Sum spanning multiple and nested sections
r = -10 + 50 + 40
for (e : section()) {
    for (se : e.subsection()) {
        r += se.subvalue();
    }
}
for (e : section2()) {
    r += e.value2();
}
Sum over inner refs
r = 0
for (e : section()) {
    r += e.value();
}
Sum over inner sums
r = 0
for (e : section()) {
    r += helper( e );
}

where helper( e ) is

r = 0
for (se : e.subsection()) {
    r + = se.subvalue() + se.subvalue() + se.parent.value();
}
Sum over inner self sums
r = 0
for (e : section()) {
    r += helper( e.parent ) + e.value();
}

where helper( p ) is

r = 0
for (e : section()) {
    r += e.value();
}
Sum over inner outer nested sums
r = 0
for (e : section()) {
    r += helper( e.parent ) + e.value();
}

where helper( p ) is

r = -10 + 50 + 40
for (e : p.section()) {
    for (se : e.subsection()) {
        r += se.subvalue();
    }
}
for (e : p.section2()) {
    r += e.value2();
}
Sum over nested and inner section in parallel
r = 0
for (e : section()) {
    r += e.value();
    for (se : e.subsection()) {
        r + = se.subvalue() + se.subvalue() + se.parent.value();
    }
}

Again, peephole optimization might change ... + se.parent.value() to ... + e.value().

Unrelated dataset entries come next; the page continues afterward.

-- ==== Sys2Proof/Machine/Field.lean ====
section
/-! DEFINITION. Finite-field arithmetic and the S-box ROMs (40_gf_arith.md), and the three commands that expose them one
byte at a time: GFMUL, SBOX and ISBOX. Addition in the field is XOR (R132). The ROM contents are those of the spec's
tables; the spec marks them as general knowledge [L15]. -/

namespace Sys2Proof.Machine

/-- The shift of one pass of the multiplier: left by one bit, reduced by 0x1B when bit 7 was set (R130, R131). -/
def gfShift (a : Byte) : Byte := if a.getLsbD 7 then (a <<< 1) ^^^ 0x1B else a <<< 1

/-- `n` passes of the peasant multiplication with accumulator `p` (R130). -/
def gfLoop : Nat → Byte → Byte → Byte → Byte
  | 0, _, _, p => p
  | n + 1, a, b, p => gfLoop n (gfShift a) (b >>> 1) (if b.getLsbD 0 then p ^^^ a else p)

/-- `gfmul(a, b)`, multiplication in GF(2^8) modulo 0x11B (R130). -/
def gfmul (a b : Byte) : Byte := gfLoop 8 a b 0

/-- The S-box ROM, row x[7:4], column x[3:0] (R133). -/
def sboxRom : Vector (Vector Byte 16) 16 := #v[
    #v[0x63, 0x7c, 0x77, 0x7b, 0xf2, 0x6b, 0x6f, 0xc5, 0x30, 0x01, 0x67, 0x2b, 0xfe, 0xd7, 0xab, 0x76],
    #v[0xca, 0x82, 0xc9, 0x7d, 0xfa, 0x59, 0x47, 0xf0, 0xad, 0xd4, 0xa2, 0xaf, 0x9c, 0xa4, 0x72, 0xc0],
    #v[0xb7, 0xfd, 0x93, 0x26, 0x36, 0x3f, 0xf7, 0xcc, 0x34, 0xa5, 0xe5, 0xf1, 0x71, 0xd8, 0x31, 0x15],
    #v[0x04, 0xc7, 0x23, 0xc3, 0x18, 0x96, 0x05, 0x9a, 0x07, 0x12, 0x80, 0xe2, 0xeb, 0x27, 0xb2, 0x75],
    #v[0x09, 0x83, 0x2c, 0x1a, 0x1b, 0x6e, 0x5a, 0xa0, 0x52, 0x3b, 0xd6, 0xb3, 0x29, 0xe3, 0x2f, 0x84],
    #v[0x53, 0xd1, 0x00, 0xed, 0x20, 0xfc, 0xb1, 0x5b, 0x6a, 0xcb, 0xbe, 0x39, 0x4a, 0x4c, 0x58, 0xcf],
    #v[0xd0, 0xef, 0xaa, 0xfb, 0x43, 0x4d, 0x33, 0x85, 0x45, 0xf9, 0x02, 0x7f, 0x50, 0x3c, 0x9f, 0xa8],
    #v[0x51, 0xa3, 0x40, 0x8f, 0x92, 0x9d, 0x38, 0xf5, 0xbc, 0xb6, 0xda, 0x21, 0x10, 0xff, 0xf3, 0xd2],
    #v[0xcd, 0x0c, 0x13, 0xec, 0x5f, 0x97, 0x44, 0x17, 0xc4, 0xa7, 0x7e, 0x3d, 0x64, 0x5d, 0x19, 0x73],
    #v[0x60, 0x81, 0x4f, 0xdc, 0x22, 0x2a, 0x90, 0x88, 0x46, 0xee, 0xb8, 0x14, 0xde, 0x5e, 0x0b, 0xdb],
    #v[0xe0, 0x32, 0x3a, 0x0a, 0x49, 0x06, 0x24, 0x5c, 0xc2, 0xd3, 0xac, 0x62, 0x91, 0x95, 0xe4, 0x79],
    #v[0xe7, 0xc8, 0x37, 0x6d, 0x8d, 0xd5, 0x4e, 0xa9, 0x6c, 0x56, 0xf4, 0xea, 0x65, 0x7a, 0xae, 0x08],
    #v[0xba, 0x78, 0x25, 0x2e, 0x1c, 0xa6, 0xb4, 0xc6, 0xe8, 0xdd, 0x74, 0x1f, 0x4b, 0xbd, 0x8b, 0x8a],
    #v[0x70, 0x3e, 0xb5, 0x66, 0x48, 0x03, 0xf6, 0x0e, 0x61, 0x35, 0x57, 0xb9, 0x86, 0xc1, 0x1d, 0x9e],
    #v[0xe1, 0xf8, 0x98, 0x11, 0x69, 0xd9, 0x8e, 0x94, 0x9b, 0x1e, 0x87, 0xe9, 0xce, 0x55, 0x28, 0xdf],
    #v[0x8c, 0xa1, 0x89, 0x0d, 0xbf, 0xe6, 0x42, 0x68, 0x41, 0x99, 0x2d, 0x0f, 0xb0, 0x54, 0xbb, 0x16]]

/-- The inverse S-box ROM, row y[7:4], column y[3:0] (R134). -/
def invSboxRom : Vector (Vector Byte 16) 16 := #v[
    #v[0x52, 0x09, 0x6a, 0xd5, 0x30, 0x36, 0xa5, 0x38, 0xbf, 0x40, 0xa3, 0x9e, 0x81, 0xf3, 0xd7, 0xfb],
    #v[0x7c, 0xe3, 0x39, 0x82, 0x9b, 0x2f, 0xff, 0x87, 0x34, 0x8e, 0x43, 0x44, 0xc4, 0xde, 0xe9, 0xcb],
    #v[0x54, 0x7b, 0x94, 0x32, 0xa6, 0xc2, 0x23, 0x3d, 0xee, 0x4c, 0x95, 0x0b, 0x42, 0xfa, 0xc3, 0x4e],
    #v[0x08, 0x2e, 0xa1, 0x66, 0x28, 0xd9, 0x24, 0xb2, 0x76, 0x5b, 0xa2, 0x49, 0x6d, 0x8b, 0xd1, 0x25],
    #v[0x72, 0xf8, 0xf6, 0x64, 0x86, 0x68, 0x98, 0x16, 0xd4, 0xa4, 0x5c, 0xcc, 0x5d, 0x65, 0xb6, 0x92],
    #v[0x6c, 0x70, 0x48, 0x50, 0xfd, 0xed, 0xb9, 0xda, 0x5e, 0x15, 0x46, 0x57, 0xa7, 0x8d, 0x9d, 0x84],
    #v[0x90, 0xd8, 0xab, 0x00, 0x8c, 0xbc, 0xd3, 0x0a, 0xf7, 0xe4, 0x58, 0x05, 0xb8, 0xb3, 0x45, 0x06],
    #v[0xd0, 0x2c, 0x1e, 0x8f, 0xca, 0x3f, 0x0f, 0x02, 0xc1, 0xaf, 0xbd, 0x03, 0x01, 0x13, 0x8a, 0x6b],
    #v[0x3a, 0x91, 0x11, 0x41, 0x4f, 0x67, 0xdc, 0xea, 0x97, 0xf2, 0xcf, 0xce, 0xf0, 0xb4, 0xe6, 0x73],
    #v[0x96, 0xac, 0x74, 0x22, 0xe7, 0xad, 0x35, 0x85, 0xe2, 0xf9, 0x37, 0xe8, 0x1c, 0x75, 0xdf, 0x6e],
    #v[0x47, 0xf1, 0x1a, 0x71, 0x1d, 0x29, 0xc5, 0x89, 0x6f, 0xb7, 0x62, 0x0e, 0xaa, 0x18, 0xbe, 0x1b],
    #v[0xfc, 0x56, 0x3e, 0x4b, 0xc6, 0xd2, 0x79, 0x20, 0x9a, 0xdb, 0xc0, 0xfe, 0x78, 0xcd, 0x5a, 0xf4],
    #v[0x1f, 0xdd, 0xa8, 0x33, 0x88, 0x07, 0xc7, 0x31, 0xb1, 0x12, 0x10, 0x59, 0x27, 0x80, 0xec, 0x5f],
    #v[0x60, 0x51, 0x7f, 0xa9, 0x19, 0xb5, 0x4a, 0x0d, 0x2d, 0xe5, 0x7a, 0x9f, 0x93, 0xc9, 0x9c, 0xef],
    #v[0xa0, 0xe0, 0x3b, 0x4d, 0xae, 0x2a, 0xf5, 0xb0, 0xc8, 0xeb, 0xbb, 0x3c, 0x83, 0x53, 0x99, 0x61],
    #v[0x17, 0x2b, 0x04, 0x7e, 0xba, 0x77, 0xd6, 0x26, 0xe1, 0x69, 0x14, 0x63, 0x55, 0x21, 0x0c, 0x7d]]

/-- The entry of a ROM at row x[7:4] and column x[3:0] (R133, R134). -/
def romEntry (rom : Vector (Vector Byte 16) 16) (x : Byte) : Byte :=
  let row := rom[(x.extractLsb' 4 4).toNat]'(x.extractLsb' 4 4).isLt
  row[(x.extractLsb' 0 4).toNat]'(x.extractLsb' 0 4).isLt

/-- SBOX[x] (R133). -/
def sbox (x : Byte) : Byte := romEntry sboxRom x

/-- INV_SBOX[y] (R134). -/
def invSbox (y : Byte) : Byte := romEntry invSboxRom y

/-- What GFMUL, SBOX and ISBOX copy at accept: both operand bytes of GFOP (30_encoding.md R105). -/
def State.latchGfop (s : State) : State := { s with opa := s.gfa, opb := s.gfb }

/-- GFMUL, the CMD write (R140): no check but BUSY. -/
def execGfmul (s : State) : Result := issueChecked [] (fun s => s.latchGfop.accept .gfmul .prim) s

/-- GFMUL, the engine step (R140). -/
def engineGfmul (s : State) : Result := .next (State.complete { s with gfres := gfmul s.opa s.opb })

/-- SBOX, the CMD write (R141): no check but BUSY. -/
def execSbox (s : State) : Result := issueChecked [] (fun s => s.latchGfop.accept .sbox .prim) s

/-- SBOX, the engine step (R141). -/
def engineSbox (s : State) : Result := .next (State.complete { s with gfres := sbox s.opa })

/-- ISBOX, the CMD write (R142): no check but BUSY. -/
def execIsbox (s : State) : Result := issueChecked [] (fun s => s.latchGfop.accept .isbox .prim) s

/-- ISBOX, the engine step (R142). -/
def engineIsbox (s : State) : Result := .next (State.complete { s with gfres := invSbox s.opa })

end Sys2Proof.Machine
end

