/-- R170, R232, R300: from every good state in which a command is in progress, the engine alone completes it after exactly the steps that
remain, and no sooner, with no fault. -/
def Obligations.EveryRunningCommandCompletes : Prop :=
  ∀ s : State, Inv s → s.busy = true →
    s.stepsLeft ≤ 56 ∧
    (∀ n, n < s.stepsLeft → ∃ t, engineRun n s = .next t ∧ t.busy = true) ∧
    ∃ t, engineRun s.stepsLeft s = .next t ∧ t.busy = false ∧ t.done = true

/-- R105, R83: an engine step neither reads nor writes the host's input registers, CTRL.IE, ERR or ERRCODE: with any other contents of
these it does the same to everything else. -/
def Obligations.EngineIgnoresHostInputs : Prop :=
  ∀ (s : State) (x : HostInputs) (n : Nat), engineRun n (s.withInputs x) = mapNext (State.withInputs x) (engineRun n s)

/-- R52, R234: no engine step of a command other than KEXP depends on the words of RK above the schedule, which may hold anything: they
reach no result and stay as they were. -/
def Obligations.StaleRoundKeyWordsReachNoResult : Prop :=
  ∀ (s : State) (rk : Vector Word 60), Inv s → s.phase ≠ .kexp →
    (∀ i : Nat, i < scheduleWords s.nr.toNat → rk[i]? = s.rk[i]?) →
    engineStep { s with rk := rk } = mapNext (fun t => { t with rk := rk }) (engineStep s) ∧
    ∀ t, engineStep s = .next t → t.rk = s.rk

/-- R111, R300: under any order of engine and host turns without a reset, a `wait` that the host has reached ends, with BUSY = 0, from every
good state. -/
def Obligations.WaitEndsUnderEveryInterleaving : Prop :=
  ∀ (s : State) (l p q : Nat), Inv s → s.scriptFailed = false →
    nextStmt (s.script.drop s.scriptPos) s.scriptPos = some (.bnz 0x008 0x1 l, p) →
    labelIndex l s.script 0 = some q →
    nextStmt (s.script.drop q) q = some (.bnz 0x008 0x1 l, p) →
    (∀ level, .reset level ∉ s.turns) →
    ∃ n t, core.run n s = .next t ∧ t.scriptPos = p + 1 ∧ t.busy = false ∧ t.script = s.script

/-! ### The bus -/

/-- R73, R268: a transaction of another size than 4 or at another offset than a multiple of 4 answers SLVERR with read data 0 and changes
nothing, reset held or not; every other transaction answers OKAY. SLVERR while reset is held is the model's reading of R290 beside R73 (DEDUCED,
log entry 7), and SLVERR for sizes that are no transaction size, 0, 3, 5, 6 and 7, its reading of R268 (DEDUCED, log entry 12). -/
def Obligations.OnlyAlignedWordAccessesAreAccepted : Prop :=
  ∀ (s : State) (a : BitVec 12) (n : BitVec 3) (v : Word),
    ((n ≠ 4 ∨ a.toNat % 4 ≠ 0) →
      busRead s a n = .slverr ∧ (busRead s a n).rdata = some 0 ∧ (busRead s a n).resp = 1 ∧
      busWrite a n v s = .next { s with answer := some .slverr }) ∧
    (n = 4 → a.toNat % 4 = 0 →
      (busRead s a n).resp = 0 ∧ ∃ t, busWrite a n v s = .next t ∧ t.answer = some .okayWrite)

/-- R77: the aligned reserved offsets are the three gaps of the map; they read 0 with OKAY and ignore writes with OKAY. -/
def Obligations.ReservedOffsetsReadZeroAndIgnoreWrites : Prop :=
  ∀ (s : State) (a : BitVec 12) (v : Word), a.toNat % 4 = 0 →
    (regAt a = none ↔
      (0x024 ≤ a.toNat ∧ a.toNat ≤ 0x03F) ∨ (0x090 ≤ a.toNat ∧ a.toNat ≤ 0x0FF) ∨ 0x1F0 ≤ a.toNat) ∧
    (regAt a = none →
      busRead s a 4 = .okayRead 0 ∧ busWrite a 4 v s = .next { s with answer := some .okayWrite })

/-- R76: the map gives every register its offset and lists no register twice. -/
def Obligations.RegisterMapIsOneToOne : Prop :=
  ∀ (a : BitVec 12) (r : RegName), regAt a = some r ↔ r.offset = a

/-- R70 with R30, R31, R42 to R46, R48 to R52: what a read of each register returns, in every state: STATUS is StatusWordHasItsLayout's, CMD
ReadOnlyRegistersIgnoreWrites'. -/
def Obligations.RegistersReadTheirFields : Prop :=
  ∀ s : State,
    busRead s 0x000 4 = .okayRead 0x41455301 ∧
    busRead s 0x004 4 = .okayRead ((BitVec.ofBool s.ie).setWidth 32) ∧
    busRead s 0x010 4 = .okayRead (s.keylen.setWidth 32) ∧
    busRead s 0x014 4 = .okayRead (s.dinlen.setWidth 32) ∧
    busRead s 0x018 4 = .okayRead (s.nk.setWidth 32 ||| 4 <<< 4 ||| (s.nr.setWidth 32 <<< 8)) ∧
    busRead s 0x01C 4 = .okayRead (s.gfa.setWidth 32 ||| (s.gfb.setWidth 32 <<< 8)) ∧
    busRead s 0x020 4 = .okayRead (s.gfres.setWidth 32) ∧
    (∀ k : Fin 8, busRead s (BitVec.ofNat 12 (0x040 + 4 * k.val)) 4 = .okayRead s.key[k]) ∧
    (∀ k : Fin 4, busRead s (BitVec.ofNat 12 (0x060 + 4 * k.val)) 4 = .okayRead s.din[k]) ∧
    (∀ k : Fin 4, busRead s (BitVec.ofNat 12 (0x070 + 4 * k.val)) 4 = .okayRead s.dout[k]) ∧
    (∀ c : Fin 4, busRead s (BitVec.ofNat 12 (0x080 + 4 * c.val)) 4 = .okayRead
      (((s.st.at 0 c).setWidth 32 <<< 24) ||| ((s.st.at 1 c).setWidth 32 <<< 16) ||| ((s.st.at 2 c).setWidth 32 <<< 8) |||
        (s.st.at 3 c).setWidth 32)) ∧
    (∀ i : Fin 60, busRead s (BitVec.ofNat 12 (0x100 + 4 * i.val)) 4 = .okayRead s.rk[i])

Sum over section and cells in parallel
r = 4711 + 4712 + 4713 + 4714
for (e : section()) {
    r += e.value2();
}
Sum over mixed section extents
r = 0
for (e : section2()) {
    r += e.value2();
}
for (e : section3()) {
    r += e.value1() + e.value2() + e.value3();
}

Roadmap

The most important part right now is to support DFOLD() over vertical sections, excluding the label row. So that comes first.

Next is supporting DFOLD() over nested vertical sections to enable 1:n join processing. This makes detection of 1:n repetition necessary.

Finally, all currently unsupported cases should be rejected with helpful error messages.

All the rest is nice, but not essential, as it can be worked around by judicious use of intermediate results (intermediate sums, for instance).